The GO database is the largest source of information about gene function in the world [29], which has often been adopted to mine functional similarities between proteins. For instance, Kim et al found that it can improve the prediction performance of models by adopting the informational GO terms to prune the PPI networks [30]. Zhang et al. combined PPI with GO annotations and protein domain information to construct a three-dimensional tensor, and infer essential proteins through an extended HITS model [31], and got better performance. The meta-heuristic algorithm has the characteristics of high robustness, low complexity, and good optimization. Inspired by this, Lei et al. applied the intelligent evolutionary optimization algorithm to design the model and proposed a new method for predicting essential proteins in PPI networks based on artificial fish swarm optimization [32]. Zhang et al. defined a new measurement method for characterizing subcellular location information, and based on data fusion, proposed a new predictive model TEGS [33, 34]. Lei et al. designed a model called RSG through combining the RNA-seq data instead of the gene expression data with the GO annotation and subcellular localization to identify essential proteins [35], which is not only based on connectivity, but also considers co-expression level and functional similarity to measure protein importance.
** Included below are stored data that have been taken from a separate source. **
-- ==== Sys2Proof/Machine/Micro.lean ====
section
/-! DEFINITION. The engine's turn: the micro-step that PHASE selects while STATE = BUSY (R30), and
nothing otherwise (R13, R315). -/

namespace Sys2Proof.Machine

/-- One micro-step: the rule of the current phase (R30). -/
def microStep (s : State) : StepResult :=
  match s.phase with
  | .gLoop => stepGLoop s
  | .iLoop => stepILoop s
  | .iFin => stepIFin s
  | .pLoop => stepPLoop s
  | .sPre => stepSPre s
  | .sSplit => stepSSplit s
  | .sRound => stepSRound s
  | .sPow => stepSPow s
  | .sCheck => stepSCheck s
  | .sSq => stepSSq s
  | .sEnd => stepSEnd s

/-- The engine takes a micro-step while STATE = BUSY and no step otherwise (R13, R33, R305, R315); a turn
given to it in another state changes nothing (log 4). -/
def engineTurn (s : State) : StepResult :=
  match s.state with
  | .busy => microStep s
  | .idle => .next s
  | .done => .next s
  | .fault => .next s

end Sys2Proof.Machine
end

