-- ==== Sys2Proof/Machine/Core.lean ====
section
/-! DEFINITION. The machine behind the host's interface. -/

def Sys2Proof.core : Host.Core :=
  { State := Sys2Proof.Machine.State, Fault := Sys2Proof.Machine.Fault,
    Refusal := Sys2Proof.Machine.Refusal, step := Sys2Proof.Machine.step,
    reset := Sys2Proof.Machine.State.reset }
end

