/-! `startCommand` -/

@[simp] theorem startCommand_opa (i : Instr) : (startCommand i s).opa = s.opa := rfl
@[simp] theorem startCommand_opb (i : Instr) : (startCommand i s).opb = s.opb := rfl
@[simp] theorem startCommand_opn (i : Instr) : (startCommand i s).opn = s.opn := rfl
@[simp] theorem startCommand_res (i : Instr) : (startCommand i s).res = s.res := rfl
@[simp] theorem startCommand_lastop (i : Instr) : (startCommand i s).lastop = opcode i := rfl
@[simp] theorem startCommand_state (i : Instr) : (startCommand i s).state = .busy := rfl
@[simp] theorem startCommand_noinv (i : Instr) : (startCommand i s).noinv = s.noinv := rfl
@[simp] theorem startCommand_herr (i : Instr) : (startCommand i s).herr = s.herr := rfl
@[simp] theorem startCommand_cause (i : Instr) : (startCommand i s).cause = s.cause := rfl
@[simp] theorem startCommand_phase (i : Instr) : (startCommand i s).phase = s.phase := rfl
@[simp] theorem startCommand_work (i : Instr) : (startCommand i s).work = s.work := rfl
@[simp] theorem startCommand_schedule (i : Instr) : (startCommand i s).schedule = s.schedule := rfl
@[simp] theorem startCommand_seen (i : Instr) : (startCommand i s).seen = s.seen := rfl
@[simp] theorem startCommand_answers (i : Instr) : (startCommand i s).answers = s.answers := rfl
@[simp] theorem startCommand_requests (i : Instr) : (startCommand i s).requests = s.requests := rfl

/-! `observe` -/

@[simp] theorem observe_opa (o : Observation) : (observe o s).opa = s.opa := rfl
@[simp] theorem observe_opb (o : Observation) : (observe o s).opb = s.opb := rfl
@[simp] theorem observe_opn (o : Observation) : (observe o s).opn = s.opn := rfl
@[simp] theorem observe_res (o : Observation) : (observe o s).res = s.res := rfl
@[simp] theorem observe_lastop (o : Observation) : (observe o s).lastop = s.lastop := rfl
@[simp] theorem observe_state (o : Observation) : (observe o s).state = s.state := rfl
@[simp] theorem observe_noinv (o : Observation) : (observe o s).noinv = s.noinv := rfl
@[simp] theorem observe_herr (o : Observation) : (observe o s).herr = s.herr := rfl
@[simp] theorem observe_cause (o : Observation) : (observe o s).cause = s.cause := rfl
@[simp] theorem observe_phase (o : Observation) : (observe o s).phase = s.phase := rfl
@[simp] theorem observe_work (o : Observation) : (observe o s).work = s.work := rfl
@[simp] theorem observe_schedule (o : Observation) : (observe o s).schedule = s.schedule := rfl
@[simp] theorem observe_seen (o : Observation) : (observe o s).seen = o :: s.seen := rfl
@[simp] theorem observe_answers (o : Observation) : (observe o s).answers = s.answers := rfl
@[simp] theorem observe_requests (o : Observation) : (observe o s).requests = s.requests := rfl

/-! `acceptGcd` -/

@[simp] theorem acceptGcd_opa : (acceptGcd s).opa = s.opa := rfl
@[simp] theorem acceptGcd_opb : (acceptGcd s).opb = s.opb := rfl
@[simp] theorem acceptGcd_opn : (acceptGcd s).opn = s.opn := rfl
@[simp] theorem acceptGcd_res : (acceptGcd s).res = s.res := rfl
@[simp] theorem acceptGcd_lastop : (acceptGcd s).lastop = s.lastop := rfl
@[simp] theorem acceptGcd_state : (acceptGcd s).state = s.state := rfl
@[simp] theorem acceptGcd_noinv : (acceptGcd s).noinv = s.noinv := rfl
@[simp] theorem acceptGcd_herr : (acceptGcd s).herr = s.herr := rfl
@[simp] theorem acceptGcd_cause : (acceptGcd s).cause = s.cause := rfl
@[simp] theorem acceptGcd_phase : (acceptGcd s).phase = .gLoop := rfl
@[simp] theorem acceptGcd_work : (acceptGcd s).work = { s.work with ga := s.opa, gb := s.opb } := rfl
@[simp] theorem acceptGcd_schedule : (acceptGcd s).schedule = s.schedule := rfl
@[simp] theorem acceptGcd_seen : (acceptGcd s).seen = s.seen := rfl
@[simp] theorem acceptGcd_answers : (acceptGcd s).answers = s.answers := rfl
@[simp] theorem acceptGcd_requests : (acceptGcd s).requests = s.requests := rfl

/-! `acceptModinv` -/

@[simp] theorem acceptModinv_opa : (acceptModinv s).opa = s.opa := rfl
@[simp] theorem acceptModinv_opb : (acceptModinv s).opb = s.opb := rfl
@[simp] theorem acceptModinv_opn : (acceptModinv s).opn = s.opn := rfl
@[simp] theorem acceptModinv_res : (acceptModinv s).res = s.res := rfl
@[simp] theorem acceptModinv_lastop : (acceptModinv s).lastop = s.lastop := rfl
@[simp] theorem acceptModinv_state : (acceptModinv s).state = s.state := rfl
@[simp] theorem acceptModinv_noinv : (acceptModinv s).noinv = s.noinv := rfl
@[simp] theorem acceptModinv_herr : (acceptModinv s).herr = s.herr := rfl
@[simp] theorem acceptModinv_cause : (acceptModinv s).cause = s.cause := rfl
@[simp] theorem acceptModinv_phase : (acceptModinv s).phase = .iLoop := rfl
@[simp] theorem acceptModinv_work : (acceptModinv s).work = { s.work with r := s.opn, r' := s.opa, s := 1, s' := 0, t := 0, t' := 1 } := rfl
@[simp] theorem acceptModinv_schedule : (acceptModinv s).schedule = s.schedule := rfl
@[simp] theorem acceptModinv_seen : (acceptModinv s).seen = s.seen := rfl
@[simp] theorem acceptModinv_answers : (acceptModinv s).answers = s.answers := rfl
@[simp] theorem acceptModinv_requests : (acceptModinv s).requests = s.requests := rfl

/-! `acceptPowmod` -/

@[simp] theorem acceptPowmod_opa : (acceptPowmod s).opa = s.opa := rfl
@[simp] theorem acceptPowmod_opb : (acceptPowmod s).opb = s.opb := rfl
@[simp] theorem acceptPowmod_opn : (acceptPowmod s).opn = s.opn := rfl
@[simp] theorem acceptPowmod_res : (acceptPowmod s).res = s.res := rfl
@[simp] theorem acceptPowmod_lastop : (acceptPowmod s).lastop = s.lastop := rfl
@[simp] theorem acceptPowmod_state : (acceptPowmod s).state = s.state := rfl
@[simp] theorem acceptPowmod_noinv : (acceptPowmod s).noinv = s.noinv := rfl
@[simp] theorem acceptPowmod_herr : (acceptPowmod s).herr = s.herr := rfl
@[simp] theorem acceptPowmod_cause : (acceptPowmod s).cause = s.cause := rfl
@[simp] theorem acceptPowmod_phase : (acceptPowmod s).phase = .pLoop := rfl
@[simp] theorem acceptPowmod_work : (acceptPowmod s).work = { s.work with v := 1, p := s.opa, i := s.opb } := rfl
@[simp] theorem acceptPowmod_schedule : (acceptPowmod s).schedule = s.schedule := rfl
@[simp] theorem acceptPowmod_seen : (acceptPowmod s).seen = s.seen := rfl
@[simp] theorem acceptPowmod_answers : (acceptPowmod s).answers = s.answers := rfl
@[simp] theorem acceptPowmod_requests : (acceptPowmod s).requests = s.requests := rfl

/-! `acceptIsprime` -/

@[simp] theorem acceptIsprime_opa : (acceptIsprime s).opa = s.opa := rfl
@[simp] theorem acceptIsprime_opb : (acceptIsprime s).opb = s.opb := rfl
@[simp] theorem acceptIsprime_opn : (acceptIsprime s).opn = s.opn := rfl
@[simp] theorem acceptIsprime_res : (acceptIsprime s).res = s.res := rfl
@[simp] theorem acceptIsprime_lastop : (acceptIsprime s).lastop = s.lastop := rfl
@[simp] theorem acceptIsprime_state : (acceptIsprime s).state = s.state := rfl
@[simp] theorem acceptIsprime_noinv : (acceptIsprime s).noinv = s.noinv := rfl
@[simp] theorem acceptIsprime_herr : (acceptIsprime s).herr = s.herr := rfl
@[simp] theorem acceptIsprime_cause : (acceptIsprime s).cause = s.cause := rfl
@[simp] theorem acceptIsprime_phase : (acceptIsprime s).phase = .sPre := rfl
@[simp] theorem acceptIsprime_work : (acceptIsprime s).work = s.work := rfl
@[simp] theorem acceptIsprime_schedule : (acceptIsprime s).schedule = s.schedule := rfl
@[simp] theorem acceptIsprime_seen : (acceptIsprime s).seen = s.seen := rfl
@[simp] theorem acceptIsprime_answers : (acceptIsprime s).answers = s.answers := rfl
@[simp] theorem acceptIsprime_requests : (acceptIsprime s).requests = s.requests := rfl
Machine learning has also been applied in the field of essential protein identification. By using features from DNA and protein sequence data, Zhang et al. proposed a deep learning-based network embedding method to automatically learn features and use the features to train deep neural networks to predict human essential genes [36]. Zeng et al. proposed the Ess-NEXG model, which used RNA-seq, subcellular localization, orthology and other information to construct a reliable weighting network, and captured topological features through node2vec, and finally used a classifier to make predictions [37].
Considering that essential protein is more conservative than non-essential proteins in evolution, Peng et al. proposed an iterative method named ION to predict essential proteins by integrating orthology with PPI network [38]. Zhang et al. introduced a prediction method called OGN, in addition to the common topological attributes and co-expression probability of protein nodes in the date hubs and the party hubs, OGN adds orthologous scores to integrate the calculation of protein importance scores [39]. Lei et al. designed a method called PCSD for identifying essential proteins based on the degree of protein participation in protein complexes and the density of sub graphs [40]. Li et al. developed a prediction model called NCCO to identify potential essential proteins by extending the Pareto optimal consensus model (EPOC) [41]. Zhang et al. designed a dynamic PPI network (FDP). First, based on each time point, construct a series of active PPI networks, and then merge them one by one according to the similarity between the networks. Finally assign ranking scores to protein in consideration of homology and topological properties [42]. In our previous work, an iterative method called CVIM was proposed, which first integrates the topological characteristics of the PPI network based on the entropy weight method, and finally uses an iterative model to calculate and predict essential proteins based on orthologous information [43].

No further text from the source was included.